== Segment start ==

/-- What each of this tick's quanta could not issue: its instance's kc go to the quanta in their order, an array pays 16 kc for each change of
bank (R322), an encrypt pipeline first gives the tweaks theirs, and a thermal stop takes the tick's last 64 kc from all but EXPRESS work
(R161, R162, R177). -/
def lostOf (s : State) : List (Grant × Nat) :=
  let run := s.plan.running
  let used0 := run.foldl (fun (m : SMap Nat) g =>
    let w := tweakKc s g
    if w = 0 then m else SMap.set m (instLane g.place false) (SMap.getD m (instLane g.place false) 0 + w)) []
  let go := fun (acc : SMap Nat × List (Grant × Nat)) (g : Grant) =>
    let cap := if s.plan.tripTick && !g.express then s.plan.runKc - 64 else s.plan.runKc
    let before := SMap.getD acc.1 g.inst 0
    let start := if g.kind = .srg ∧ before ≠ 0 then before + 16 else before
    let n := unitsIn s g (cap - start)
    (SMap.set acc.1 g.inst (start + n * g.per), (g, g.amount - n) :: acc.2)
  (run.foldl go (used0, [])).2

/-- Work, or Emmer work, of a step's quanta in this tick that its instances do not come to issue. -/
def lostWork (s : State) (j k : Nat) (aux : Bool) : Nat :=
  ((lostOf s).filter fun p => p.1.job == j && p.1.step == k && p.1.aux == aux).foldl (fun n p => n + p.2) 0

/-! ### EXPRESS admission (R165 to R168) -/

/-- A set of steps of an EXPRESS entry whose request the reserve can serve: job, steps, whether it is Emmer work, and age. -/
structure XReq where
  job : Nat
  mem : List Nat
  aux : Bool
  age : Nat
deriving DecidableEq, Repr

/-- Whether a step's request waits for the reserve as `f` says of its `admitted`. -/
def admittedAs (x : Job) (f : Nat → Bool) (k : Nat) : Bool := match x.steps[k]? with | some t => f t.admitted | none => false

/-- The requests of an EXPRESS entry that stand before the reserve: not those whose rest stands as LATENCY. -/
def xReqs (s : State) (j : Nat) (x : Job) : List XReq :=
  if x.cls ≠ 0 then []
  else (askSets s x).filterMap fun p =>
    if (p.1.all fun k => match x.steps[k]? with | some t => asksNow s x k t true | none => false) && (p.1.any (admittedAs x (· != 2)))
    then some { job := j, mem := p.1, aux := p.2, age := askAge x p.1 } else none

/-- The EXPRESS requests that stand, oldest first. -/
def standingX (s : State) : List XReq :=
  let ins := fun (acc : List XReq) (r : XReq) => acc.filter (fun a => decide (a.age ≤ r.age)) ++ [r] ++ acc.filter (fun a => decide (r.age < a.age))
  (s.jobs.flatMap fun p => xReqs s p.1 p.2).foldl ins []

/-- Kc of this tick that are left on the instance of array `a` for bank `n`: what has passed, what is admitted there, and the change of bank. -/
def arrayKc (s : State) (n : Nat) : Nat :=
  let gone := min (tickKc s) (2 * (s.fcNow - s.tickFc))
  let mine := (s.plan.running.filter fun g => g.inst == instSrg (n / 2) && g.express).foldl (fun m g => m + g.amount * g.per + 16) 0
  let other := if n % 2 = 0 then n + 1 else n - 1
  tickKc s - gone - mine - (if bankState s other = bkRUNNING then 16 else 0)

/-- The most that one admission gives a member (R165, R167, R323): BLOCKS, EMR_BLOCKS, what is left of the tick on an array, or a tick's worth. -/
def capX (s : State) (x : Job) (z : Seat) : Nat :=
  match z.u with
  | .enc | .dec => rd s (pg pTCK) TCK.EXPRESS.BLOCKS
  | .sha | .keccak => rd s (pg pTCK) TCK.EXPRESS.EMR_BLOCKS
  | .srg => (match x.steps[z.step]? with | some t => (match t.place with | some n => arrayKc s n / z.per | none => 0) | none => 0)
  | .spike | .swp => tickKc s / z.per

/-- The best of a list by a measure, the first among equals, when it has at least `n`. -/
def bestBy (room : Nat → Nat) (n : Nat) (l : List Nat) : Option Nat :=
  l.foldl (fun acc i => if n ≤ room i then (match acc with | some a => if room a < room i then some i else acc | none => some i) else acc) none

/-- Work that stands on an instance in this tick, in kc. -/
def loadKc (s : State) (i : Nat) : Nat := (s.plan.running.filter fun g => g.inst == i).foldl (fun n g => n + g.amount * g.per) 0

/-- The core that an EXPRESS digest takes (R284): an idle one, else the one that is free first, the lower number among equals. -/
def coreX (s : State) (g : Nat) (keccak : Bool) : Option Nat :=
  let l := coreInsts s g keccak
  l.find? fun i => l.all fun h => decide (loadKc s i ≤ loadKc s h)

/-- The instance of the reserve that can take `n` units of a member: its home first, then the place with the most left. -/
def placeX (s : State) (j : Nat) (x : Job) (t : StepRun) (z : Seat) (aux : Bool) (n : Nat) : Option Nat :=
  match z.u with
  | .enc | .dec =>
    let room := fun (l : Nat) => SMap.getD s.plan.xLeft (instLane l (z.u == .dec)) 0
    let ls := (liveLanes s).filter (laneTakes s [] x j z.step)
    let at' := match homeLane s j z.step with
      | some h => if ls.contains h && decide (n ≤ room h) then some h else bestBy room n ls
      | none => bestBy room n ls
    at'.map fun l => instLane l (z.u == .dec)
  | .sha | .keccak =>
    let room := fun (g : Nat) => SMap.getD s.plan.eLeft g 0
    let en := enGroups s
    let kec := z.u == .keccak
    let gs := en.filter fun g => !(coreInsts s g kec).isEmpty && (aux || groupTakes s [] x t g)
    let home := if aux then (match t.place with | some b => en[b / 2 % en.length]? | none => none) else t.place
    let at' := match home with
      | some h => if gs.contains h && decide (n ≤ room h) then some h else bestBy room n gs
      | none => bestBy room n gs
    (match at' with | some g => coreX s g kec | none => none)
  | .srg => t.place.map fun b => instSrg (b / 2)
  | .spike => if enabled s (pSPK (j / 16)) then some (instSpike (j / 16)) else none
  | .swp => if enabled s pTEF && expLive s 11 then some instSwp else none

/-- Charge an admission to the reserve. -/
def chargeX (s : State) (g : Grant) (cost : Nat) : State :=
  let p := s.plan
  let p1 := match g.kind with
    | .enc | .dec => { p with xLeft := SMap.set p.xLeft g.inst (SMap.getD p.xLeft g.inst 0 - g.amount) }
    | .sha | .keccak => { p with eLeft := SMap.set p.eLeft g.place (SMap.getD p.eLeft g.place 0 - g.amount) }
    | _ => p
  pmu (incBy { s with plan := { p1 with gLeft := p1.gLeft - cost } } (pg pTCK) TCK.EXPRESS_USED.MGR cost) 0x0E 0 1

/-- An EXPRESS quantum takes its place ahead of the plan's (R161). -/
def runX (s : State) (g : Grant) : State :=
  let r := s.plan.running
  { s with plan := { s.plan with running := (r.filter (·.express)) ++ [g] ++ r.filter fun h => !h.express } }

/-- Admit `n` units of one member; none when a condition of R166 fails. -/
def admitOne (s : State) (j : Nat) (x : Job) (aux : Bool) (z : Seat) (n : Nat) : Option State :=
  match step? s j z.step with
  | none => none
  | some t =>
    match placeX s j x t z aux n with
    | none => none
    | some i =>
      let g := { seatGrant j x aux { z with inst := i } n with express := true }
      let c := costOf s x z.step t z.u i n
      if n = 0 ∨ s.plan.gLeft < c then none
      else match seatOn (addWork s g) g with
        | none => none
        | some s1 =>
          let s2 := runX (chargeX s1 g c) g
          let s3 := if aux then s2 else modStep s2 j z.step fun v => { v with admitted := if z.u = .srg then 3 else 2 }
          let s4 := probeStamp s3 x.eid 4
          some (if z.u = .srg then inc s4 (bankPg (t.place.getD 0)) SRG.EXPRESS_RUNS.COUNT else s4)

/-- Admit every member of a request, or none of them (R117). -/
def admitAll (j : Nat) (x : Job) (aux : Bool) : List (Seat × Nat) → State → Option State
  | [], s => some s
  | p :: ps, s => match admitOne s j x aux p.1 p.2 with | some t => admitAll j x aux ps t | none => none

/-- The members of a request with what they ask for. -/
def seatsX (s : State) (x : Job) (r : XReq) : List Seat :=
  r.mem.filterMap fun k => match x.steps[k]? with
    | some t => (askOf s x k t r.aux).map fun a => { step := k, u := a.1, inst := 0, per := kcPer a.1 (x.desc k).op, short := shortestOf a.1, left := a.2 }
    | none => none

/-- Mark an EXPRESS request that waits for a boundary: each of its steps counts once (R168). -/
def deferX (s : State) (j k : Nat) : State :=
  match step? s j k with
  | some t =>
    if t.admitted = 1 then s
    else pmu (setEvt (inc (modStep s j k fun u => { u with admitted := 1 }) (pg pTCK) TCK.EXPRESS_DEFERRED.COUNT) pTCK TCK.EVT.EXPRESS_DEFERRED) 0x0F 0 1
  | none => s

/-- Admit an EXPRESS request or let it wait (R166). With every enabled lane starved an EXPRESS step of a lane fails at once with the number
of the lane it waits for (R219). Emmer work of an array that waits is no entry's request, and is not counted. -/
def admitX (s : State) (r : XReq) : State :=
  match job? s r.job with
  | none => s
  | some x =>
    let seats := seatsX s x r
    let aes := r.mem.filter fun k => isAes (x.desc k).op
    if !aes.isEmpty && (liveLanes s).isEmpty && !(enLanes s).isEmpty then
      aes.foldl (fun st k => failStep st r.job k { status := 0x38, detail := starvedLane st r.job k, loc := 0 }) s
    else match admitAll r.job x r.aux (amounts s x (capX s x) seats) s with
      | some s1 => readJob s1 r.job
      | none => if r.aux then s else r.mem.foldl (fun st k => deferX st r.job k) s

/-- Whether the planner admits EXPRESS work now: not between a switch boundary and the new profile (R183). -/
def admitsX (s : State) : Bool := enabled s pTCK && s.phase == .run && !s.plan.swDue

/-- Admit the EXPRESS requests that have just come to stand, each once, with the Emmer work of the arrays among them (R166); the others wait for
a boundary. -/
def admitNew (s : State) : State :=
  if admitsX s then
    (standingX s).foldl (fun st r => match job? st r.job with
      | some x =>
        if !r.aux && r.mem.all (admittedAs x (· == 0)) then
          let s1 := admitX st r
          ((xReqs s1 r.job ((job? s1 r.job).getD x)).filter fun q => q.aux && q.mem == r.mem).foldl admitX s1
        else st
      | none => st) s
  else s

== Segment end ==

Could you write out, exactly as they stand, only the lines above that begin at the line with "(pg pTCK) TCK.EXPRESS.BLOCKS" and stop after the line with "most left. -/"?

• Answer box
  | .enc | .dec => rd s (pg pTCK) TCK.EXPRESS.BLOCKS
  | .sha | .keccak => rd s (pg pTCK) TCK.EXPRESS.EMR_BLOCKS
  | .srg => (match x.steps[z.step]? with | some t => (match t.place with | some n => arrayKc s n / z.per | none => 0) | none => 0)
  | .spike | .swp => tickKc s / z.per

/-- The best of a list by a measure, the first among equals, when it has at least `n`. -/
def bestBy (room : Nat → Nat) (n : Nat) (l : List Nat) : Option Nat :=
  l.foldl (fun acc i => if n ≤ room i then (match acc with | some a => if room a < room i then some i else acc | none => some i) else acc) none

/-- Work that stands on an instance in this tick, in kc. -/
def loadKc (s : State) (i : Nat) : Nat := (s.plan.running.filter fun g => g.inst == i).foldl (fun n g => n + g.amount * g.per) 0

/-- The core that an EXPRESS digest takes (R284): an idle one, else the one that is free first, the lower number among equals. -/
def coreX (s : State) (g : Nat) (keccak : Bool) : Option Nat :=
  let l := coreInsts s g keccak
  l.find? fun i => l.all fun h => decide (loadKc s i ≤ loadKc s h)

/-- The instance of the reserve that can take `n` units of a member: its home first, then the place with the most left. -/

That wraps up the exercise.